Tatsächlich zeichnet diesen Oktopus nicht nur sein Jagdverhalten aus. Er ist auch ungewöhnlich gesellig. Während die meisten Oktopus-Arten lieber alleine durch die Meere gleiten, ist der Große Pazifische Gestreifte Oktopus in Gruppen mit bis zu 40 Tieren zu finden.

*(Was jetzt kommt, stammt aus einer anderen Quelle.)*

-- ==== Sys2Proof/Machine/Flags.lean ====
section
/-!
DEFINITION. The floating-point status word (R47): raising, reading and clearing flags, and the results of the
floating-point forms written to registers with their flags (R174, R183, R184).
-/
namespace Sys2Proof.Machine

/-- Flags are sticky: an instruction sets the flags it raises and clears none (R47). -/
def Thread.raise (th : Thread) (fl : Flags) : Thread := { th with fp := th.fp ||| fl }
/-- The status word read by FSTAT (R47). -/
def Thread.fpWord (th : Thread) : Word := th.fp.zeroExtend 32
/-- The status word cleared (R182). -/
def Thread.fpClear (th : Thread) : Thread := { th with fp := 0 }

/-- The pattern a scalar form reads: bits [15:0] in a 16-bit format (R174). -/
def fpIn (f : Fmt) (x : Word) : Nat := x.toNat % 2 ^ fmtBits f
/-- A scalar result and its flags written to vD, with bits [31:16] zero in a 16-bit format (R174). -/
def Thread.wf (th : Thread) (d : Reg) (r : Nat × Flags) : Thread := (th.wv d (BitVec.ofNat 32 r.1)).raise r.2

/-- Both lanes of a packed form, with the flags of both (R183). -/
def packed2 (f : Nat → Nat × Flags) (g : Nat → Nat × Flags) : Nat × Flags :=
  ((f 0).1 % 65536 + 65536 * ((g 1).1 % 65536), (f 0).2 ||| (g 1).2)
/-- A packed form of two operands (R183). -/
def half2 (op : Nat → Nat → Nat × Flags) (a b : Word) : Nat × Flags :=
  packed2 (fun l => op (half a l) (half b l)) (fun l => op (half a l) (half b l))
/-- A packed form of three operands (R183). -/
def half3 (op : Nat → Nat → Nat → Nat × Flags) (a b c : Word) : Nat × Flags :=
  packed2 (fun l => op (half a l) (half b l) (half c l)) (fun l => op (half a l) (half b l) (half c l))

/-- The 16-bit format other than the named one (R184). -/
def otherHalf : Fmt → Fmt
  | .f16 => .bf16
  | .bf16 => .f16
  | .f32 => .f32

/-- HCVT2.PK (R184). -/
def hcvtPk (f : Fmt) (md : Rm) (a b : Word) : Nat × Flags :=
  packed2 (fun _ => fConvert f .f32 md a.toNat) (fun _ => fConvert f .f32 md b.toNat)
/-- HCVT2.X (R184). -/
def hcvtX (f : Fmt) (md : Rm) (a : Word) : Nat × Flags :=
  packed2 (fun l => fConvert f (otherHalf f) md (half a l)) (fun l => fConvert f (otherHalf f) md (half a l))
/-- HCVT2.UPK: both lanes widened to binary32 (R184). -/
def hcvtUpk (f : Fmt) (a : Word) : DWord × Flags :=
  let lo := fConvert .f32 f .rn (half a 0)
  let hi := fConvert .f32 f .rn (half a 1)
  (BitVec.ofNat 32 hi.1 ++ BitVec.ofNat 32 lo.1, lo.2 ||| hi.2)

/-- The combine of a reduction on words with its flags (R189). -/
def reduceWord (op : RedOp) (ty : Ty) (sat : Bool) (md : Rm) (a b : Word) : Word × Flags :=
  if ty = .f32 then
    let r := match op with
      | .add => fAdd .f32 md a.toNat b.toNat
      | .max => fMinMax .f32 true a.toNat b.toNat
      | _ => fMinMax .f32 false a.toNat b.toNat
    (BitVec.ofNat 32 r.1, r.2)
  else (reduceInt op ty sat a b, 0)

end Sys2Proof.Machine
end

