-- ==== Sys2Proof/Machine/Caches.lean ====
section
/-!
DEFINITION. L1 and L2 (R61, R63 to R65, R317, R318, R347, R359), the home slice's service of an access, fault records
(R293, R351, R352), and the reading and writing of global memory by every party.
-/
namespace Sys2Proof.Machine

/-- Bits [hi:lo] of a number. -/
def nb (x hi lo : Nat) : Nat := x / 2 ^ lo % 2 ^ (hi + 1 - lo)
/-- Home die, slice and set of a canonical line (R65). -/
def homeOf (asid line : Nat) : Nat × Nat × Nat :=
  ((nb line 1 0) ^^^ (nb line 13 12) ^^^ (nb line 25 24) ^^^ (nb line 37 36) ^^^ (nb asid 1 0),
   (nb line 7 2) ^^^ (nb line 19 14) ^^^ (nb line 31 26) ^^^ (nb line 43 38) ^^^ (nb asid 7 2),
   (nb line 17 8) ^^^ (nb line 47 38) ^^^ (nb asid 15 6))
/-- Key of way 0 of an L2 set: 1,024 sets of 32 ways in each of 4 x 64 slices (R65). -/
def l2Base (asid line : Nat) : Nat :=
  let h := homeOf asid line
  ((h.1 * 64 + h.2.1) * 1024 + h.2.2) * 32
/-- Key of way 0 of an L1 set: VA[14:7] of the lookup tag (R65). -/
def l1Base (core va : Nat) : Nat := (core * 256 + nb va 14 7) * 8

/-- Bytes of a line. -/
def Line.read (l : Line) (off n : Nat) : Bytes := Store.read ⟨l.data, []⟩ off n
/-- A line with bytes written; it is dirty. -/
def Line.write (l : Line) (off : Nat) (b : Bytes) : Line :=
  { l with data := (Store.write ⟨l.data, []⟩ off b).cells, dirty := true, poison := l.poison && decide (b.length < 128) }

/-- What a home slice answers an access with: a new state and the line, a fault, or poison met by the walk. -/
inductive Served where
  | ok (s : State) (l : Line)
  | fault (s : State) (f : FaultInfo) (acc : Nat)
  | poison (s : State)

/-- An access to a line as the slice sees it. -/
structure Access where
  ctx : Nat
  va  : Nat
  needR : Bool
  needW : Bool
  acc : Nat

namespace State

/-! ### L2 -/

/-- The way of a set that holds a canonical line (R65). -/
def l2Find (s : State) (asid line : Nat) : Option (Nat × Line) :=
  (List.range 32).findSome? fun w =>
    match lookup s.l2 (l2Base asid line + w) with
    | some l => if l.asid = asid && l.cline = line then some (l2Base asid line + w, l) else none
    | none => none
/-- Ways of a mask, ascending. -/
def maskWays (n mask : Nat) : List Nat := (List.range n).filter fun w => mask.testBit w
/-- The way a fill takes: the lowest invalid way of the mask, else the one whose stamp is oldest (R317). -/
def fillWay (c : Cells Line) (base : Nat) (ways : List Nat) : Option Nat :=
  match ways.find? fun w => (lookup c (base + w)).isNone with
  | some w => some (base + w)
  | none =>
    let st (w : Nat) : Nat := match lookup c (base + w) with
      | some l => l.stamp
      | none => 0
    (ways.find? fun w => ways.all fun v => decide (st w < st v) || (st w == st v && decide (w ≤ v))).map (base + ·)
/-- A line written back to the drawer (R317, R359). -/
def writeBack (s : State) (l : Line) : State :=
  if !l.dirty then s
  else
    let s1 := s.drawerWrite l.pa (l.read 0 128)
    if l.poison then { s1 with drawer := s1.drawer.addPoison 128 l.pa 128 } else s1
/-- Whether the partition that owns an L2 way is the context's (R318). -/
def ownsWay (s : State) (ctx way : Nat) : Bool := (s.fld 0x3000 (s.partOf ctx) 31 0).testBit way
/-- A line set in L2. -/
def setL2 (s : State) (k : Nat) (l : Line) : State := { s with l2 := put s.l2 k l }
/-- The command flit of a line on its memory link: 1 reads it, 2 writes it (R372). -/
def lineFlit (s : State) (op pa tag : Nat) (poison : Bool) (data : Bytes) : Flit :=
  ⟨kindHdr 1, BitVec.ofNat 128 (op * 2 ^ 124 + poison.toNat * 2 ^ 85 + tag % 2097152 * 2 ^ 64 + s.channelOff pa % 2 ^ 35), data⟩
/-- A transaction for a context waits for a slot of the memory link that carries a line; its server is charged when the link
grants it (R302, R307). -/
def askDrawer (s : State) (ctx pa tag : Nat) (f : Flit) (undo : Bytes) (bad : Bool) : State :=
  s.modLink ⟨false, s.channelOf pa⟩ fun l =>
    { l with queue := l.queue ++ [{ Txn.new (s.sgrpOf ctx) ctx tag f s.tick with undo := undo, undoBad := bad }] }
/-- A read of a line asked of the drawer for a context. -/
def askRead (s : State) (ctx pa tag : Nat) : State :=
  s.askDrawer ctx pa tag (s.lineFlit 1 (pa / 128 * 128) tag false (List.replicate 128 0)) [] false
/-- A dirty line written back for a context, which its MC server's slot is charged to (R302, R317). The drawer holds the bytes at
once; the transaction carries them, and those they replace (log 35). -/
def cleanLine (s : State) (ctx : Nat) (l : Line) : State :=
  if l.dirty then
    (s.writeBack l).bump.askDrawer ctx l.pa s.fresh (s.lineFlit 2 l.pa s.fresh l.poison (l.read 0 128)) (s.drawer.read l.pa 128)
      (s.drawer.poisoned l.pa 128)
  else s
/-- A line leaves a way for a context: it is written back if dirty (R317). -/
def evictL2 (s : State) (ctx k : Nat) : State :=
  match lookup s.l2 k with
  | some l => { s.cleanLine ctx l with l2 := del s.l2 k }
  | none => s
/-- A line brought from the drawer into a way of the context's L2 mask, or served without a way (R61, R317); `come` says that its
transaction has been answered already. The controller checks the line; an uncorrectable error is read as poison (R358, R361). -/
def fillL2 (s : State) (come : Bool) (ctx : Nat) (n : Named) (lf : Leaf) : State × Line × Option Nat :=
  let line := n.va / 128
  let pa := lf.pa / 128 * 128
  let l : Line := {
    ctxAsid := n.asid, vline := line, asid := n.asid, cline := line, pa := pa
    data := (s.drawer.cells.filter fun e => decide (pa ≤ e.1) && decide (e.1 < pa + 128)).map fun e => (e.1 - pa, e.2),
    dirty := false, r := lf.r, w := lf.w, poison := s.drawer.poisoned pa 128 || s.errorAt pa == some true, stamp := s.stamp, sgrp := s.sgrpOf ctx }
  let s0 := if come then s else (s.bump.askRead ctx pa s.fresh).checkLine pa
  match fillWay s0.l2 (l2Base n.asid line) (maskWays 32 (s.fld 0x4000 (s.sgrpOf ctx) 31 0)) with
  | some k => ({ (s0.evictL2 ctx k).setL2 k l with stamp := s.stamp + 1 }, l, some k)
  | none => (s0, l, none)

/-- A translation of a named line at its home die with the permission and tag checks (R346 to R348); the controller checks the tag's
line, and poison there is met as in a table (R358; log 85). A cached leaf that lacks the permission is walked again; a leaf that has
passed every check is cached (R350). -/
def translate (s : State) (ctx : Nat) (n : Named) (needR needW : Bool) : State × Walk :=
  let die := (homeOf n.asid (n.va / 128)).1
  let part := s.partOf ctx
  let lacks (l : Leaf) : Bool := (needR && !l.r) || (needW && !l.w)
  let checked (t : State) (l : Leaf) (cached : Bool) : State × Walk :=
    if lacks l then (t, .fault ⟨2, l.lvl, l.entry, 0, 0xFFFF⟩)
    else if t.tagBad (l.pa / 4096) then (t.checkLine (t.tagAddr (l.pa / 4096)), .poison)
    else match (t.checkLine (t.tagAddr (l.pa / 4096))).checkTag n.asid n.va l with
      | .ok t' => (if cached then t' else t'.tcFill die part n.asid l, .ok l)
      | .error f => (t, .fault f)
  let walked : State × Walk :=
    match s.walkChecked part n.renamed n.asid n.va with
    | (t, .ok l) => checked t l false
    | x => x
  match s.cachedLeaf die part n.renamed n.asid n.va with
  | some (e, l) => if lacks l then walked else checked (s.tcTouch e) l true
  | none => walked

/-- The home slice serves one access to a line: a hit, an upgrade, or a fill from the drawer (R61, R341, R347, R349). The
permission of a remap entry is applied first; its LEVEL and ENTRY are open (log 1). -/
def serveWith (s : State) (come : Bool) (a : Access) : Served :=
  let n := s.canon a.ctx a.va
  if !n.present then .fault s ⟨4, 0xFF, 0, 0, n.ridx⟩ a.acc
  else if (a.needR && !n.r) || (a.needW && !n.w) then
    .fault s.drawFree ⟨2, (s.freeWord.toNat) % 256, s.freeWord, 0, n.ridx⟩ a.acc
  else
    match s.l2Find n.asid (n.va / 128) with
    | some (k, l) =>
      let s1 := if s.ownsWay a.ctx (k % 32) then
          { s.setL2 k { l with stamp := s.stamp } with stamp := s.stamp + 1 }
        else s
      if (!a.needR || l.r) && (!a.needW || l.w) then .ok s1 l
      else match s1.translate a.ctx n (a.needR && !l.r) (a.needW && !l.w) with
        | (s2, .ok lf) =>
          let l' := { l with r := l.r || lf.r, w := l.w || lf.w }
          .ok (s2.setL2 k { l' with stamp := (if s.ownsWay a.ctx (k % 32) then s.stamp else l.stamp) }) l'
        | (s2, .fault f) => .fault s2 { f with ridx := n.ridx } (if a.needW then 6 else a.acc)
        | (s2, .poison) => .poison s2
    | none =>
      match s.translate a.ctx n a.needR a.needW with
      | (s2, .ok lf) => let r := s2.fillL2 come a.ctx n lf; .ok r.1 r.2.1
      | (s2, .fault f) => .fault s2 { f with ridx := n.ridx } a.acc
      | (s2, .poison) => .poison s2

/-- An access served with the drawer transaction it may need. -/
def serve (s : State) (a : Access) : Served := s.serveWith false a

/-! ### L1 -/

/-- The way of an L1 set that holds a context's line (R63). -/
def l1Find (s : State) (core ctx va : Nat) : Option (Nat × Line) :=
  (List.range 8).findSome? fun w =>
    match lookup s.l1 (l1Base core va + w) with
    | some l => if l.ctxAsid = s.asidOf ctx && l.vline = va / 128 then some (l1Base core va + w, l) else none
    | none => none
/-- A line filled into a core's L1 with the remap entry's permissions; a poisoned line is not (R317, R347, R359). -/
def fillL1 (s : State) (core ctx va : Nat) (l : Line) : State :=
  let n := s.canon ctx va
  if l.poison then s
  else match fillWay s.l1 (l1Base core va) (maskWays 8 (s.fld 0x4000 (s.sgrpOf ctx) 39 32)) with
    | some k => { s with
        l1 := put s.l1 k { l with
          ctxAsid := s.asidOf ctx, vline := va / 128, r := l.r && n.r, w := l.w && n.w
          dirty := false, stamp := s.stamp }
        stamp := s.stamp + 1 }
    | none => s
/-- Every L1 copy of a canonical line is invalidated (R64). -/
def dropL1 (s : State) (asid line : Nat) : State :=
  { s with l1 := keep (fun _ l => !(l.asid == asid && l.cline == line)) s.l1 }

/-! ### Reads and writes of global memory through the home slice -/

/-- Bytes written into a served line: the L1 copies go first, the line turns dirty, and a line without a way is written
to the drawer (R61, R64). -/
def writeLine (s : State) (ctx va : Nat) (l : Line) (b : Bytes) : State :=
  let s1 := s.dropL1 l.asid l.cline
  match s1.l2Find l.asid l.cline with
  | some (k, cur) => s1.setL2 k (cur.write (va % 128) b)
  | none => s1.cleanLine ctx (l.write (va % 128) b)

/-- A read of bytes within a line for a party; the bytes and whether they are poisoned. -/
def readGlobal (s : State) (a : Access) (n : Nat) : Except Served (State × Bytes × Bool) :=
  match s.serve a with
  | .ok s' l => .ok (s', l.read (a.va % 128) n, l.poison)
  | x => .error x
/-- A write of bytes within a line for a party. -/
def writeGlobal (s : State) (a : Access) (b : Bytes) : Except Served State :=
  match s.serve a with
  | .ok s' l => .ok (s'.writeLine a.ctx a.va l b)
  | x => .error x

end State
end Sys2Proof.Machine
end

Schnabel an Schnabel beim Schäferstündchen
Ebenfalls aus dem Oktopus-Schema fällt er bei der Paarung. Bei anderen Oktopussen ist das eher eine gefährliche Angelegenheit: Vorsichtig versucht das Männchen hierbei, seinen zum Paarungsarm umfunktionierten Arm in den Mantel des Weibchens einzuführen. Dabei ist das Tier immer auf Abstand bedacht und bereit zur Flucht, für den Fall, dass das Weibchen aggressiv oder gar hungrig wird. Ganz anders beim Gestreiften Oktopus – hier nähert sich das Männchen frontal der Gefährtin, bis beide Schnabel an Schnabel sitzen. „Diese Paarungsposition war bei Oktopussen bisher völlig unbekannt“, so die Wissenschaftler. Das Männchen führt langsam seinen Paarungsarm zum Ziel, während das Weibchen ihn zum Teil mit ihren Armen sogar umschließt. Dabei geht es aber nicht unbedingt liebevoll zu: Einige Männchen trugen hinterher deutliche Spuren der Saugnäpfe. Nach der Paarung ist aber noch nicht Schluss mit der Zweisamkeit. Die Forscher beobachten, dass die Tiere oft mehrere Tage zusammen eine Höhle bewohnten und wahrscheinlich sogar ihr Essen teilten.
Eier legen im Akkord
Lebendig gewordene Fabelwesen
Der Große Pazifische Gestreifte Oktopus trägt ein wunderschönes, sehr kontrastreiches Muster aus Streifen und Punkten. Er lebt unter anderem an der Pazifikküste von Nicaragua und Panama in etwa 40 bis 50 Meter Tiefe. Obwohl er alles andere als unauffällig ist, ist die Tierart erst seit 1977 bekannt. Aber eine offizielle wissenschaftliche Beschreibung – und damit ein lateinischer Artname fehlt bisher noch.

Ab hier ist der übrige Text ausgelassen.